Until a context is destroyed resources that are deployed can incur ongoing costs even if a workflow is not running. The
exact costs depend on the configuration of the context.

Amazon Genomics CLI version 1.0.1 and earlier used an AWS Fargate based WES service for each deployed context. The service
uses 0.5 vCPU, 4 GB memory and 20 GB base instance storage. Fargate pricing varies by region and is detailed [here](https://aws.amazon.com/fargate/pricing/).
The estimated cost is available via [this link](https://calculator.aws/#/estimate?id=9a67ba7845199cf108d85ae0f9b8176253266005)

After version 1.0.1, the WES endpoints deployed by Amazon Genomics CLI are implemented with AWS Lambda and therefore use
a [pricing model](https://aws.amazon.com/lambda/pricing/) based on invocations.

Contexts using a Cromwell engine run an additional AWS Fargate service for the engine with 2 vCPU, 16 GB RAM and 20 GB of
base storage. Additionally, Cromwell is deployed with a standard EFS volume for storage of metadata. EFS [costs](https://aws.amazon.com/efs/pricing/) are volume based. While
relatively small the amount of metadata will expand as more workflows are run. The volume is destroyed when the context is destroyed. An estimated
cost for both components is available via [this link](https://calculator.aws/#/estimate?id=8ccc606c1b267e2933a6d683c0b98fcf11e4cbab)

Contexts using the "miniwdl" or "snakemake" engines use EFS volumes as scratch space for workflow intermediates, caches and temporary files. Because many genomics
workflows can accumulate several GB of intermediates per run we recommend destroying these contexts when not in use. An estimated cost assuming a
total of 500 GB of workflow artifacts is available via [this link](https://calculator.aws/#/estimate?id=4d19b43aa86fcc3af199c425bfcc55193592cbb4)

Refer to the [public subnets section](#public-subnets) if you are concerned about reducing these ongoing costs.

### Tags

All context infrastructure is [tagged]( {{< relref "namespaces#tags" >}} ) with the context name, username and project name. These tags may be used to help
differentiate costs.

## Technical Details

Context infrastructure is defined as code as [AWS CDK](https://aws.amazon.com/cdk/) apps.

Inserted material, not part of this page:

-- ==== Sys2Proof/Machine/Core.lean ====
section
/-! DEFINITION. The machine of the host's interface. -/

def Sys2Proof.core : Host.Core := { State := Sys2Proof.Machine.State, Fault := Sys2Proof.Machine.Fault, Refusal := Sys2Proof.Machine.Refusal, step := Sys2Proof.Machine.step, reset := Sys2Proof.Machine.State.reset }
end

For examples, take a look at the `packages/cdk` folder. When 
deployed a context will produce one or more stacks in Cloudformation. Details can be viewed in the Cloudformation console
or with the AWS CLI.

A context includes an endpoint compliant with the [GA4GH WES API](https://ga4gh.github.io/workflow-execution-service-schemas/docs/). This API is how Amazon Genomics CLI submits workflows to the context. The
context also contains one or more workflow engines. These may either be deployed as long-running services as is the case
with Cromwell or as "head" jobs that are responsible for a single workflow, as is the case for NextFlow. Engines run as
"head" jobs are started and stopped on demand thereby saving resources.

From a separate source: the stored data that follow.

/-- The frame of those words, trapping or not: when `exec` gives a next state, every byte of every store, every register, predicate,
descriptor, coin, flag and queue head of every context, the arrays and the shared parts are as before (results in flight arrive later); so is
every latch, but that a context that traps while another is its core's primary freezes without its latches (R20, R108). -/
def Obligations.ScalarFrame : Prop :=
  (∀ k ∈ plainRR, ∀ (f : RR) (s t : State), exec (k f) s = .next t → SameMemory s t ∧ KeepsRegisters s t ∧ SameArrays s t ∧ SameShared s t) ∧
  (∀ k ∈ plainRI, ∀ (f : RI) (s t : State), exec (k f) s = .next t → SameMemory s t ∧ KeepsRegisters s t ∧ SameArrays s t ∧ SameShared s t) ∧
  (∀ k ∈ plainCP, ∀ (f : CP) (s t : State), exec (k f) s = .next t → SameMemory s t ∧ KeepsRegisters s t ∧ SameArrays s t ∧ SameShared s t)

/-! ### Branches, jumps, loops (R116, R117, R169 to R176) -/

/-- The bundle in hand holds no other word that transfers control so far. -/
abbrev Sys2Proof.Cert.FirstTransfer (s : State) : Prop := s.iss.xfs = [] ∧ s.iss.base = none

/-- A word that may transfer control gives the bundle two arms. The predicted one goes on; the correct one is kept with the branch, which
resolves 3 cycles on, mispredicted when the arms differ. `base` is the state either arm starts from. -/
def Sys2Proof.Cert.TwoArms (s t : State) (base : Arch) (taken guess : Option (BitVec 32)) : Prop :=
  (t.ctx s.key).live = base.arm s.lead s.iss.next guess ∧
  (t.ctx s.key).snaps = s.cur.snaps ++ [{ rem := 3, mis := guess != taken, arch := base.arm s.lead s.iss.next taken }] ∧
  SameMemory s t ∧ SameOthers s.key s t ∧ SameArrays s t ∧ SameShared s t ∧ SameSpecials s t

/-- The target of a packet-relative transfer: the packet that holds the bundle's first word, and 12 bytes per unit of the displacement. -/
def Sys2Proof.Cert.packetTarget (pc : BitVec 32) (disp : BitVec 15) : BitVec 32 :=
  BitVec.ofNat 32 (pc.toNat / 12 * 12) + 12 * disp.signExtend 32

/-- R171, R172: where a jump goes: the register, or with the relative form the packet plus the register. -/
def Sys2Proof.Cert.jumpTarget (s : State) (f : RR) : BitVec 32 :=
  if f.fn = 1 then BitVec.ofNat 32 (s.iss.pc.toNat / 12 * 12) + (s.value f.sa).setWidth 32 else (s.value f.sa).setWidth 32

/-- R170: the return address: the first packet at or after the next word. -/
def Sys2Proof.Cert.returnTo (next : BitVec 32) : W64 := BitVec.ofNat 64 ((next.toNat + 11) / 12 * 12)

/-- R116, R117, R169 to R171: conditional branches and calls are predicted by their hint, jumps and returns as taken; a call writes its
return address to `g31`, a jump to its register unless that is 0, in one cycle. -/
def Obligations.Transfers : Prop :=
  (∀ (s : State) (f : BR), Executes (.sBr f) f.g s → FirstTransfer s → (packetTarget s.iss.pc f.disp).toNat % 12 = 0 →
    ∃ t, exec (.sBr f) s = .next t ∧
      TwoArms s t s.cur.live (if s.srcs.readP f.pd.toNat != f.pn then some (packetTarget s.iss.pc f.disp) else none)
        (if f.hint then some (packetTarget s.iss.pc f.disp) else none)) ∧
  (∀ (s : State) (f : BR), Executes (.sCall f) f.g s → FirstTransfer s → (packetTarget s.iss.pc f.disp).toNat % 12 = 0 →
    s.cur.live.collides (.g 31) 1 = false →
    let taken := s.srcs.readP f.pd.toNat != f.pn
    let linked : Flight := { rem := 1, dst := .g 31, latch := if s.iss.sec then none else some s.iss.slot, val := returnTo s.iss.next }
    ∃ t, exec (.sCall f) s = .next t ∧
      TwoArms s t (if taken then { s.cur.live with flights := s.cur.live.flights ++ [linked] } else s.cur.live)
        (if taken then some (packetTarget s.iss.pc f.disp) else none) (if f.hint then some (packetTarget s.iss.pc f.disp) else none)) ∧
  (∀ (s : State) (f : RR), Executes (.sJmp f) f.g s → FirstTransfer s → (jumpTarget s f).toNat % 12 = 0 →
    (f.fn = 0 → (s.value f.sa).toNat < 2 ^ 32) → s.cur.live.collides (destOf f.dst f.nw) 1 = false →
    let linked : Flight := { rem := 1, dst := destOf f.dst f.nw, latch := if s.iss.sec then none else some s.iss.slot, val := returnTo s.iss.next }
    ∃ t, exec (.sJmp f) s = .next t ∧
      TwoArms s t (if f.dst = 0 then s.cur.live else { s.cur.live with flights := s.cur.live.flights ++ [linked] })
        (some (jumpTarget s f)) (some (jumpTarget s f))) ∧
  (∀ (s : State) (f : RR), Executes (.sRet f) f.g s → FirstTransfer s → ((s.value f.sa).setWidth 32 : BitVec 32).toNat % 12 = 0 →
    ∃ t, exec (.sRet f) s = .next t ∧
      TwoArms s t s.cur.live (some ((s.value f.sa).setWidth 32)) (some ((s.value f.sa).setWidth 32)))

/-- R173: `s.loop` with a positive count arms its loop over the `len` words that follow, beginning at the next bundle: count (at most
2^32 − 1), start, end, armed; the bundle goes on. With a count of 0 or less it leaves the loop disarmed with `n` 0 and transfers past the
body, which is predicted not to happen. R176: `s.lbrk` of an armed loop transfers past the body, predicted to. -/
def Obligations.Loops : Prop :=
  (∀ (s : State) (f : LP), Executes (.sLoop f) f.g s → FirstTransfer s →
    let start := s.afterPads s.cur.img s.iss.next
    s.badBody start f.len.toNat = false → 0 < (s.value f.sn).toInt →
    ∃ t, exec (.sLoop f) s = .next t ∧
      (let l := (t.ctx s.key).live.loop f.l
       l.n = BitVec.ofNat 32 (min (s.value f.sn).toNat (2 ^ 32 - 1)) ∧ l.s = start ∧
         l.e = start + BitVec.ofNat 32 (4 * (f.len.toNat - 1)) ∧ l.armed = true) ∧
      (t.ctx s.key).live.pc = s.cur.live.pc ∧ (t.ctx s.key).snaps = s.cur.snaps ∧ SameMemory s t ∧ SameOthers s.key s t ∧
      SameRegs s.cur.live (t.ctx s.key).live) ∧
  (∀ (s : State) (f : LP), Executes (.sLoop f) f.g s → FirstTransfer s →
    let start := s.afterPads s.cur.img s.iss.next
    let past := s.afterPads s.cur.img (start + BitVec.ofNat 32 (4 * f.len.toNat))
    s.badBody start f.len.toNat = false → (s.value f.sn).toInt ≤ 0 →
    ∃ t, exec (.sLoop f) s = .next t ∧
      (t.ctx s.key).live = (s.cur.live.armLoop f.l (s.value f.sn) start f.len.toNat).arm s.lead s.iss.next none ∧
      (∃ x, (t.ctx s.key).snaps = s.cur.snaps ++ [x] ∧ x.arch.pc = past ∧ (x.arch.loop f.l).armed = false) ∧ SameMemory s t ∧ SameOthers s.key s t) ∧
  (∀ (s : State) (f : LP), Executes (.sLbrk f) f.g s → FirstTransfer s → (s.cur.live.loop f.l).armed = true →
    let past := s.afterPads s.cur.img ((s.cur.live.loop f.l).e + 4)
    ∃ t, exec (.sLbrk f) s = .next t ∧ TwoArms s t s.cur.live (some past) (some past) ∧ (t.ctx s.key).live.pc = past)

/-- R174, R167: a bundle that is the end bundle of one armed loop, and of no other, turns back to the start while the count is above 1,
and the count falls by one; at 1 it falls through, and the loop is disarmed with `n` 0. (That an armed loop with `n` 0, which a supervisor can load, does as with 1
is the model's choice: log 83; that the end bundle is the first to end at or after the loop's end address is read from R167 and R174: log 51.) -/
def Obligations.LoopTurnsBack : Prop :=
  ∀ (a : Arch) (l : Bool) (start next : BitVec 32),
    (a.loop l).endsIn start next = true → (a.loop !l).armed = false →
    (1 < (a.loop l).n.toNat → (a.bundleEnd start next).pc = (a.loop l).s ∧ ((a.bundleEnd start next).loop l).n = (a.loop l).n - 1 ∧
      ((a.bundleEnd start next).loop l).armed = true) ∧
    ((a.loop l).n.toNat ≤ 1 → (a.bundleEnd start next).pc = next ∧ ((a.bundleEnd start next).loop l).n = 0 ∧
      ((a.bundleEnd start next).loop l).armed = false)

/-- R116, R118: a branch resolves when its 3 cycles are over. Mispredicted, it discards every younger branch, every held word and streaming
command of its shadow, and the context continues on the correct arm; predicted, the oldest branch and its stores leave: without held words,
and while what waits from earlier branches must still wait, only the branch is gone. Memory is untouched in both. -/
def Obligations.BranchResolves : Prop :=
  ∀ (s : State) (k : Nat) (x : Snap) (rest : List Snap), (s.ctx k).snaps = x :: rest → x.rem = 0 →
    (x.mis = true → ∃ t, exec (.branchResolution k) s = .next t ∧ (t.ctx k).live = x.arch ∧ (t.ctx k).snaps = [] ∧
      (t.ctx k).trapHold = none ∧ SameMemory s t ∧ SameOthers k s t ∧
      ∀ h ∈ (s.ctx k).held, ∀ id, h = .stream id → (t.cmd? id) = none) ∧
    (x.mis = false → x.held = [] → rest ≠ [] → (s.ctx k).rest.head?.all (s.mustWait k) = true → ∃ t, exec (.branchResolution k) s = .next t ∧ (t.ctx k).live = (s.ctx k).live ∧
      (t.ctx k).snaps = rest ∧ (t.ctx k).rest = (s.ctx k).rest ∧ SameMemory s t ∧ SameOthers k s t)

/-! ### Loads and stores (R70, R118, R178 to R180) -/

/-- R70, R109: the address of `m.ld`, `m.st`, `m.ldg` and `m.stg`: the source and the signed offset in units of the access size. -/
def Sys2Proof.Cert.address (s : State) (f : MM) : W64 :=
  s.value f.sa + BitVec.ofNat 64 (2 ^ f.sz.toNat) * (match s.iss.ext with
    | p :: _ => (p ++ f.off).signExtend 64
    | [] => f.off.signExtend 64)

### Updating Launch Templates

Changes to EC2 LaunchTemplates in CDK result in a new LaunchTemplate version when the infrastructure is updated. Currently,
CDK is unable to also update the default version of the template. In addition, any existing AWS Batch Compute Environments
will not be updated to use the new LaunchTemplate version. Because of this, whenever a LaunchTemplate is updated in CDK
code we recommend destroying any relevant running contexts and redeploying them. An update will *NOT* be sufficient.